[Records shown]:
'''
/-- A scalar result on its way to its register (R71, R96): it reads as the register's value from cycle `due`. -/
structure Pend where
  reg : Nat
  val : Word
  tag : Bool
  due : Nat
  deriving DecidableEq, Repr

/-- One level of the loop stack (R64, R85): the byte addresses of the first and last body instructions, and how many
iterations remain, the running one included. -/
structure Loop where
  first : Nat
  last : Nat
  count : Nat
  deriving DecidableEq, Repr

/-- Row fetch (R69). A row held carries the poison flags of its four segments as its read found them (R68, R106). -/
structure Fetch where
  cur : Option Nat               -- the row the sequencer issues from
  flags : List Bool
  entered : Bool                 -- whether it has been entered
  next : Option (Nat × Nat)      -- the row of the next-row buffer, with the cycle from which its read is presented
  granted : Option Nat           -- the cycle in which that read was granted
  nextFlags : List Bool
  got : Bool                     -- the row has been delivered
  lost : Nat                     -- the cycles its read has lost to other requesters
  starts : List (Nat × List Bool)  -- the loop-start buffer: the start rows of the active loops that have been entered
  deriving DecidableEq, Repr

/-- Nothing fetched. -/
def Fetch.none : Fetch := ⟨Option.none, [], false, Option.none, Option.none, [], false, 0, []⟩

/-- The read of row `r` presented from cycle `c` on, with no row held. -/
def Fetch.at_ (r c : Nat) : Fetch := { Fetch.none with next := some (r, c) }

/-- The operations of the Muller, Glaze, stream and fabric queues (R93). -/
inductive QKind where
  | mmac | mclr | mstore | grun | sload | sstore | fput | fsend
  deriving DecidableEq, Repr

/-- An entry of one of those queues (R88, R89, R92): its descriptor as read at issue and
the address it was read from, its tokens, STIP_BASE as sampled
at issue (R158), its origin, and the number that names it among the tile's operations. -/
structure QOp where
  kind : QKind
  desc : Row
  parm : Nat
  addr : Nat
  td : Nat
  tw : Nat
  stip : Word
  org : Origin
  id : Nat
  started : Bool       -- a stream or fabric operation that has started and keeps its entry until its token clears
  deriving DecidableEq, Repr

/-- A send in flight (R217): its physical destination, or none when it was discarded at issue (R221, R225); the row and
the poison flags of its four segments; the cycle in which it commits; its token and the status it clears with. -/
structure Send where
  dest : Option Nat
  daddr : Nat
  data : Row
  poison : Nat
  due : Nat
  td : Nat
  status : Nat
  org : Origin
  deriving DecidableEq, Repr

/-- A SIG or WAITGE of the sync queue that has not cleared (R87, R330). -/
structure SyncOp where
  wait : Bool
  vcid : Nat
  val : Nat
  td : Nat
  org : Origin
  id : Nat
  deriving DecidableEq, Repr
'''
Return the records in full. Omit nothing.

[Finished task]:
/-- A scalar result on its way to its register (R71, R96): it reads as the register's value from cycle `due`. -/
structure Pend where
  reg : Nat
  val : Word
  tag : Bool
  due : Nat
  deriving DecidableEq, Repr

/-- One level of the loop stack (R64, R85): the byte addresses of the first and last body instructions, and how many
iterations remain, the running one included. -/
structure Loop where
  first : Nat
  last : Nat
  count : Nat
  deriving DecidableEq, Repr

/-- Row fetch (R69). A row held carries the poison flags of its four segments as its read found them (R68, R106). -/
structure Fetch where
  cur : Option Nat               -- the row the sequencer issues from
  flags : List Bool
  entered : Bool                 -- whether it has been entered
  next : Option (Nat × Nat)      -- the row of the next-row buffer, with the cycle from which its read is presented
  granted : Option Nat           -- the cycle in which that read was granted
  nextFlags : List Bool
  got : Bool                     -- the row has been delivered
  lost : Nat                     -- the cycles its read has lost to other requesters
  starts : List (Nat × List Bool)  -- the loop-start buffer: the start rows of the active loops that have been entered
  deriving DecidableEq, Repr

/-- Nothing fetched. -/
def Fetch.none : Fetch := ⟨Option.none, [], false, Option.none, Option.none, [], false, 0, []⟩

/-- The read of row `r` presented from cycle `c` on, with no row held. -/
def Fetch.at_ (r c : Nat) : Fetch := { Fetch.none with next := some (r, c) }

/-- The operations of the Muller, Glaze, stream and fabric queues (R93). -/
inductive QKind where
  | mmac | mclr | mstore | grun | sload | sstore | fput | fsend
  deriving DecidableEq, Repr

/-- An entry of one of those queues (R88, R89, R92): its descriptor as read at issue and
the address it was read from, its tokens, STIP_BASE as sampled
at issue (R158), its origin, and the number that names it among the tile's operations. -/
structure QOp where
  kind : QKind
  desc : Row
  parm : Nat
  addr : Nat
  td : Nat
  tw : Nat
  stip : Word
  org : Origin
  id : Nat
  started : Bool       -- a stream or fabric operation that has started and keeps its entry until its token clears
  deriving DecidableEq, Repr

/-- A send in flight (R217): its physical destination, or none when it was discarded at issue (R221, R225); the row and
the poison flags of its four segments; the cycle in which it commits; its token and the status it clears with. -/
structure Send where
  dest : Option Nat
  daddr : Nat
  data : Row
  poison : Nat
  due : Nat
  td : Nat
  status : Nat
  org : Origin
  deriving DecidableEq, Repr

/-- A SIG or WAITGE of the sync queue that has not cleared (R87, R330). -/
structure SyncOp where
  wait : Bool
  vcid : Nat
  val : Nat
  td : Nat
  org : Origin
  id : Nat
  deriving DecidableEq, Repr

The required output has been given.